The Peruvian department of Madre de Dios (MDD) is a flashpoint in the current tension between expanding frontier development in the South American Neotropics, global demand for gold, and conservation of floodplain rainforest ecosystems. Located at the base of the eastern slope of the Peruvian Andes and stretching over 85,000 km2 to the borders of Brazil and Bolivia, MDD contains a diverse variety of forests harboring high levels of endemism which have been a focal point for biodiversity research and conservation for nearly half a century. In addition, MDD harbors large populations of indigenous people in isolation and living traditional lifestyles within communal reserves and protected areas.
However, recent trends across the region threaten both ecological and human communities. Deforestation due to expansive artisanal and small scale gold mining has emerged as a significant and growing driver across the Amazon Basin. In MDD alone, such mining has consumed over 100,000 hectares of forest. Furthermore, mining has led to the expansion of unplanned roads, illegal timber harvest, and widespread contamination of watersheds with high levels of mercury-laden sediment, compromising the integrity of protected areas, indigenous community reserves, and viability of recently-contacted native peoples. Efforts to regulate the mining sector have largely failed, and although recent intervention efforts using the Peruvian military have temporarily displaced operations, long-term outcomes are uncertain. Moderate-resolution remotely sensed data provides basic patterns of deforestation, yet underestimates forest degradation, small-scale disturbance, and dynamics of aquatic sediments. Unfortunately, this information is critical for designing effective remediation strategies and tractable mining regulation.
Our proposed cross-institutional project brings together interdisciplinary expertise to construct a multi-source remotely sensed fusion workflow using a number of novel computer vision, change detection, deep learning, and feature-level and score-level techniques for more effective land cover monitoring in neotropical systems. To reach our goals, we will employ an array of remotely sensed data including satellite and UAV-based optical and radar datasets. Additionally, we will gauge the effectiveness of recent Peruvian federal policy directives to constrain gold mining, thereby providing significant insight into a major international effort to address land cover change from this emergent deforestation driver. Our main objetives are to:
1.Construct an accurate, scalable methodology capable of identifying gradients of intensive land-use change from deforestation and mining through information fusion of moderate and VHR optical, C-band radar backscatter, and UAV RGB data products.
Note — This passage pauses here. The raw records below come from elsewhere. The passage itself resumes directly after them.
-- ==== Sys2Proof/Machine/Order.lean ====
section
/-! DEFINITION. Ordering as mechanism (R201, R226): acquires, releases and drains, the points at which atomics execute
(R204), store streams to peers (R366, R370, R371), and the acceptance of store-queue entries (R197). -/

namespace Sys2Proof.Machine

noncomputable section

/-! ## Acquires and releases (R201, R226) -/

/-- The acquire actions at a scope (0 THR, 1 CORE, 2 CLU, 3 DIE, 4 DEV, 5 SYS) for a core and its cluster. -/
def acquireAt (s : State) (core scope : Nat) : State :=
  if scope < 2 then s
  else if scope = 2 then l1Clear s core
  else l1Clear (dropClean s (clusterOf core)) core

/-- The cores recorded at a line's home that an acquire drains (R201): all of them; of another die's, at DIE scope, whose release
does not synchronise with it (R225), only where the free value says so, since R236 has both outcomes of MP-DIE-XD (log 101). -/
def drained (s : State) (core scope : Nat) (l : List Nat) : List Nat :=
  l.filter (fun c => decide (scope ≠ 3) || dieOf c == dieOf core || s.freeWord.getLsbD 0)

/-- Drain the clusters of cores recorded at a line's home before the value of an acquire returns (R201). -/
def drainRecorded (s : State) (core scope pa : Nat) : State :=
  let line := pa / 64
  match tfind s.mem.records line with
  | none => s
  | some l =>
    let d := drained s core scope l
    let s1 := d.foldl (fun s c => drainCluster s (clusterOf c)) s
    let left := l.filter (fun c => !d.contains c)
    { s1 with mem := { s1.mem with records := if left.isEmpty then tdel s1.mem.records line else tput s1.mem.records line left },
              fresh := if scope = 3 then s1.fresh + 1 else s1.fresh }

/-- What an acquire at the line's home drains can reach its homes (R18). -/
def recordsOpen (s : State) (pa : Nat) : Bool := (tget [] s.mem.records (pa / 64)).all (fun c => drainOpen s (clusterOf c))

/-- A lazy release records its core at the location's home; a third drains the oldest first (R201). -/
def recordRelease (s : State) (pa core : Nat) : State :=
  let line := pa / 64
  let l := tget [] s.mem.records line
  if l.contains core then s
  else
    let s1 := if l.length < 2 then s else drainCluster s (clusterOf (l.headD 0))
    let l1 := if l.length < 2 then l else l.drop 1
    { s1 with mem := { s1.mem with records := tput s1.mem.records line (l1 ++ [core]) } }

/-- A location whose home records releases: a global line of LC, or HX while the device owns it (R226). -/
def Place.records : Place → Bool
  | .global _ _ leaf => leafCls leaf == 0 || leafCls leaf == 2
  | _ => false

/-- Write-backs of a release at a scope (R201): every dirty line of the cluster at DEV and SYS, and at DIE when eager. -/
def releaseMoves (s : State) (core scope : Nat) (lazy_ : Bool) : State :=
  if 4 ≤ scope ∨ (scope = 3 ∧ lazy_ = false) then drainCluster s (clusterOf core) else s

/-- The hold of a release (R232): the run has ended, and every earlier store of the thread is accepted. -/
def releaseHeld (s : State) (key : Nat) : Bool :=
  let t := s.thread key
  t.run.isSome || !t.cmp.isEmpty || (s.core (coreOf key)).storeq.any (fun e => e.slot == slotOf key)

/-- The release moves the cluster's dirty lines and a line's home cannot be reached (R18). -/
def movesHeld (s : State) (key scope : Nat) (lazy_ : Bool) : Bool :=
  (decide (4 ≤ scope) || (decide (scope = 3) && !lazy_)) && !drainOpen s (clusterOf (coreOf key))

/-- The hold of a release at a scope: for the thread's earlier stores, and for the lines it writes back. -/
def releaseWaits (s : State) (key scope : Nat) (lazy_ : Bool) : Bool := releaseHeld s key || movesHeld s key scope lazy_

/-! ## Points of execution (R204) -/

/-- Read and, where `f` gives a value, write `n` bytes of a scratchpad: old value and poison. -/
def atSpad (s : State) (core off n : Nat) (f : Nat → Option Nat) : State × Nat × Bool :=
  let old := natOfBytes (spadBytes s.mem core off n)
  if spadPoisoned s.mem core off n then (s, old, true)
  else
    match f old with
    | none => (s, old, false)
    | some v => ({ s with mem := spadWrite s.mem core off (bytesOfNat n v) }, old, false)

/-- At a home slice: the issuing cluster's dirty bytes are written back and its copy dropped first (R204); an acquire
drains the recorded clusters (R201). -/
def atHome (s : State) (core part dva pa n : Nat) (acq : Option Nat) (f : Nat → Option Nat) : State × Nat × Bool :=
  let clu := clusterOf core
  let leave (s : State) (dva : Nat) : State :=
    l1Drop (dropLine (writeBackLine s clu (lineKey part dva)) clu (lineKey part dva)) core part dva
  let s0 := leave s dva
  let s1 := if firstPart dva n < n then leave s0 (dva + n - 1) else s0
  let s2 := match acq with
    | some scope => drainRecorded s1 core scope pa
    | none => s1
  let r := homeRead s2 clu part dva pa n
  let old := natOfBytes r.1
  if r.2 then (s2, old, true)
  else
    match f old with
    | none => (s2, old, false)
    | some v => (homeWrite s2 clu part dva pa (bytesOfNat n v), old, false)

/-- At a global location for a scope (R204). -/
def atGlobal (s : State) (core part dva pa : Nat) (leaf : W64) (scope n : Nat) (acq : Bool) (f : Nat → Option Nat) :
    State × Nat × Bool :=
  let clu := clusterOf core
  if leafUC leaf || 3 ≤ scope || (scope = 2 && homedIn s clu part dva pa leaf) then
    atHome s core part dva pa n (if acq && 3 ≤ scope then some scope else none) f
  else if scope = 2 then
    let c := lateLoad (l1Drop (l1Drop s core part dva) core part (dva + n - 1)) core part dva n pa leaf []
    let s1 := l1Drop (l1Drop c.1 core part dva) core part (dva + n - 1)
    let old := natOfBytes c.2.1
    if c.2.2 then (s1, old, true)
    else
      match f old with
      | none => (s1, old, false)
      | some v => (globalWrite s1 core part dva pa leaf (bytesOfNat n v), old, false)
  else
    let r := lateLoad s core part dva n pa leaf []
    let old := natOfBytes r.2.1
    if r.2.2 then (r.1, old, true)
    else
      match f old with
      | none => (r.1, old, false)
      | some v => (globalWrite r.1 core part dva pa leaf (bytesOfNat n v), old, false)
2.Assess the impact of recent Peruvian national policies designed to control illegal mining and reform the artisanal mining sector via our fusion products and techniques, and thereby provide guidance for post-mining mitigation and restoration efforts, demonstrating relevance and applicability across the wider Amazon Basin.
This proposal addresses several requirements emphasized by the solicitation by focusing on a hotspot area, MDD, where deforestation has large areas of rainforest. We develop methods for multi-data fusion for quantifying LCLUC over large areas of change by incorporating sources of moderate optical, synthetic aperture radar, VHR optical, and HSR optical data into our workflow. By investigating deforestation from ASGM, we highlight disturbance that has a significant environmental impact. Finally, in conjunction with our Peruvian partners, CINCIA and the regional government of MDD, we construct a remote sensing-based policy analysis to characterize recent trends in intervention in the mining sector and associated environmental terrestrial and aquatic impacts, thereby ensuring that our project has a significant impact and policy relevance.